China’s economic growth is seen as bottoming out at levels of 6.7% while Japan is seeing higher growth trends. Globally, there is optimism on economic growth with rising prices of risk assets. Monetary policy will start to factor in the growth optimism, bringing to an end the unprecedented and coordinated accommodative policies of major global central banks.

RBI last lowered the Repo rate in June 2017, to multi year low levels of 6%. The last two policies in August and October, policy rates were left unchanged despite 1st quarter GDP growth falling to levels of 5.7% against full year fy 2018 forecast of over 7%. Given the positive economic data globally, optimism exhibited by equity markets, rates hikes by Fed and BOE and the record high levels of Sensex and Nifty, RBI will maintain status quo on policy unless there is a strong threat to economic growth.

Bond markets were anticipating rate cuts in August or October policy, which they did not get. Going forward, prospects of rate cuts look almost zero percent and market has already started factoring that in bond yields. The 10 year benchmark gsec yield at levels of 6.85% is trading at eight months highs. The market is also worried on supply for next year given bank recapitalization and spending on roads. 

The 10 year gsec, the 6.79% 2027 gsec will trade at higher levels in the coming months till the budget in February 2018. Borrowing for next fiscal will drive bond yields post budget.

Government bond yields rose last week on supply worries. The benchmark 10 year bond, the 6.79% 2027 bond saw yields rise by 5bps week on week to close at levels of 6.85%. The on the run bond, the 6.79% 2029 bond saw yields close 2bps up at 7,06% levels and the 6.68% 2031 bond saw yields close up by 2 bps at 7%.  The long bond, the 7.06% 2046 bond saw yields close down by 1bps at levels of 7.30%. Gsec yields will trend higher on lack of positive cues for the market.

The OIS market saw 5 year OIS yields closing 2bps lower week on week at levels of 6.36%. The one year OIS yield closed up by 1bps at 6.17%. OIS yield curve will steepen on the back of markets taking out rate cut expectations.

Corporate bonds saw  5 and 10 year AAA corporate bond yields fall by 1bps and 2bps respectively to close at levels of 7.22% and 7.62%. Credit spreads fell by 2bps and 3bps to close at 37bps and 62bps.
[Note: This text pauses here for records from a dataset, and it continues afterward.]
-- ==== Sys2Proof/Laws/State.lean ====
section
/-! SUPPORT. The fields of a state after each shared update, so that no proof unfolds a record update: a field an operation
leaves alone is unchanged, a field it writes has the rule's value. -/

namespace Sys2Proof.Machine

@[simp] theorem raise_storedAlign (x : JobError) (s : State) : (raise x s).storedAlign = s.storedAlign := rfl
@[simp] theorem raise_busy (x : JobError) (s : State) : (raise x s).busy = false := rfl
@[simp] theorem raise_done (x : JobError) (s : State) : (raise x s).done = false := rfl
@[simp] theorem raise_error (x : JobError) (s : State) : (raise x s).error = true := rfl
@[simp] theorem raise_errcode (x : JobError) (s : State) : (raise x s).errcode = x.code := rfl
@[simp] theorem raise_inLen (x : JobError) (s : State) : (raise x s).inLen = s.inLen := rfl
@[simp] theorem raise_outCap (x : JobError) (s : State) : (raise x s).outCap = s.outCap := rfl
@[simp] theorem raise_outLen (x : JobError) (s : State) : (raise x s).outLen = s.outLen := rfl
@[simp] theorem raise_adlerA (x : JobError) (s : State) : (raise x s).adlerA = s.adlerA := rfl
@[simp] theorem raise_adlerB (x : JobError) (s : State) : (raise x s).adlerB = s.adlerB := rfl
@[simp] theorem raise_trailer (x : JobError) (s : State) : (raise x s).trailer = s.trailer := rfl
@[simp] theorem raise_inPos (x : JobError) (s : State) : (raise x s).inPos = s.inPos := rfl
@[simp] theorem raise_fsm (x : JobError) (s : State) : (raise x s).fsm = .error := rfl
@[simp] theorem raise_n (x : JobError) (s : State) : (raise x s).n = s.n := rfl
@[simp] theorem raise_cap (x : JobError) (s : State) : (raise x s).cap = s.cap := rfl
@[simp] theorem raise_align (x : JobError) (s : State) : (raise x s).align = s.align := rfl
@[simp] theorem raise_e (x : JobError) (s : State) : (raise x s).e = s.e := rfl
@[simp] theorem raise_wp (x : JobError) (s : State) : (raise x s).wp = s.wp := rfl
@[simp] theorem raise_clT (x : JobError) (s : State) : (raise x s).clT = s.clT := rfl
@[simp] theorem raise_litT (x : JobError) (s : State) : (raise x s).litT = s.litT := rfl
@[simp] theorem raise_distT (x : JobError) (s : State) : (raise x s).distT = s.distT := rfl
@[simp] theorem raise_clLens (x : JobError) (s : State) : (raise x s).clLens = s.clLens := rfl
@[simp] theorem raise_lens (x : JobError) (s : State) : (raise x s).lens = s.lens := rfl
@[simp] theorem raise_bfinal (x : JobError) (s : State) : (raise x s).bfinal = s.bfinal := rfl
@[simp] theorem raise_btype (x : JobError) (s : State) : (raise x s).btype = s.btype := rfl
@[simp] theorem raise_hlit (x : JobError) (s : State) : (raise x s).hlit = s.hlit := rfl
@[simp] theorem raise_hdist (x : JobError) (s : State) : (raise x s).hdist = s.hdist := rfl
@[simp] theorem raise_hclen (x : JobError) (s : State) : (raise x s).hclen = s.hclen := rfl
@[simp] theorem raise_num (x : JobError) (s : State) : (raise x s).num = s.num := rfl
@[simp] theorem raise_len (x : JobError) (s : State) : (raise x s).len = s.len := rfl
@[simp] theorem raise_nlen (x : JobError) (s : State) : (raise x s).nlen = s.nlen := rfl
@[simp] theorem raise_length (x : JobError) (s : State) : (raise x s).length = s.length := rfl
@[simp] theorem raise_distance (x : JobError) (s : State) : (raise x s).distance = s.distance := rfl
@[simp] theorem raise_tables (x : JobError) (s : State) : (raise x s).tables = s.tables := rfl
@[simp] theorem raise_inMem (x : JobError) (s : State) : (raise x s).inMem = s.inMem := rfl
@[simp] theorem raise_outMem (x : JobError) (s : State) : (raise x s).outMem = s.outMem := rfl
@[simp] theorem raise_window (x : JobError) (s : State) : (raise x s).window = s.window := rfl
@[simp] theorem raise_expect (x : JobError) (s : State) : (raise x s).expect = s.expect := rfl
@[simp] theorem raise_storedLeft (x : JobError) (s : State) : (raise x s).storedLeft = s.storedLeft := rfl
@[simp] theorem raise_clIndex (x : JobError) (s : State) : (raise x s).clIndex = s.clIndex := rfl
@[simp] theorem raise_params (x : JobError) (s : State) : (raise x s).params = s.params := rfl
@[simp] theorem raise_hostMoves (x : JobError) (s : State) : (raise x s).hostMoves = s.hostMoves := rfl
@[simp] theorem raise_busData (x : JobError) (s : State) : (raise x s).busData = s.busData := rfl
@[simp] theorem raise_draws (x : JobError) (s : State) : (raise x s).draws = s.draws := rfl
Five year spreads are tight and could move higher.

System liquidity as measured by bids for Repo, Reverse Repo, Term Repo and Term Reverse Repo in the LAF (Liquidity Adjustment Facility) auctions of the RBI and drawdown from Standing Facility (MSF or Marginal Standing Facility) and MSS/CMB bond issuance was in surplus of Rs 2222 billion as of 3rd November 2017. The surplus was Rs 2019 billion as of 27th October. Liquidity will stay comfortable on government spending and RBI fx purchases.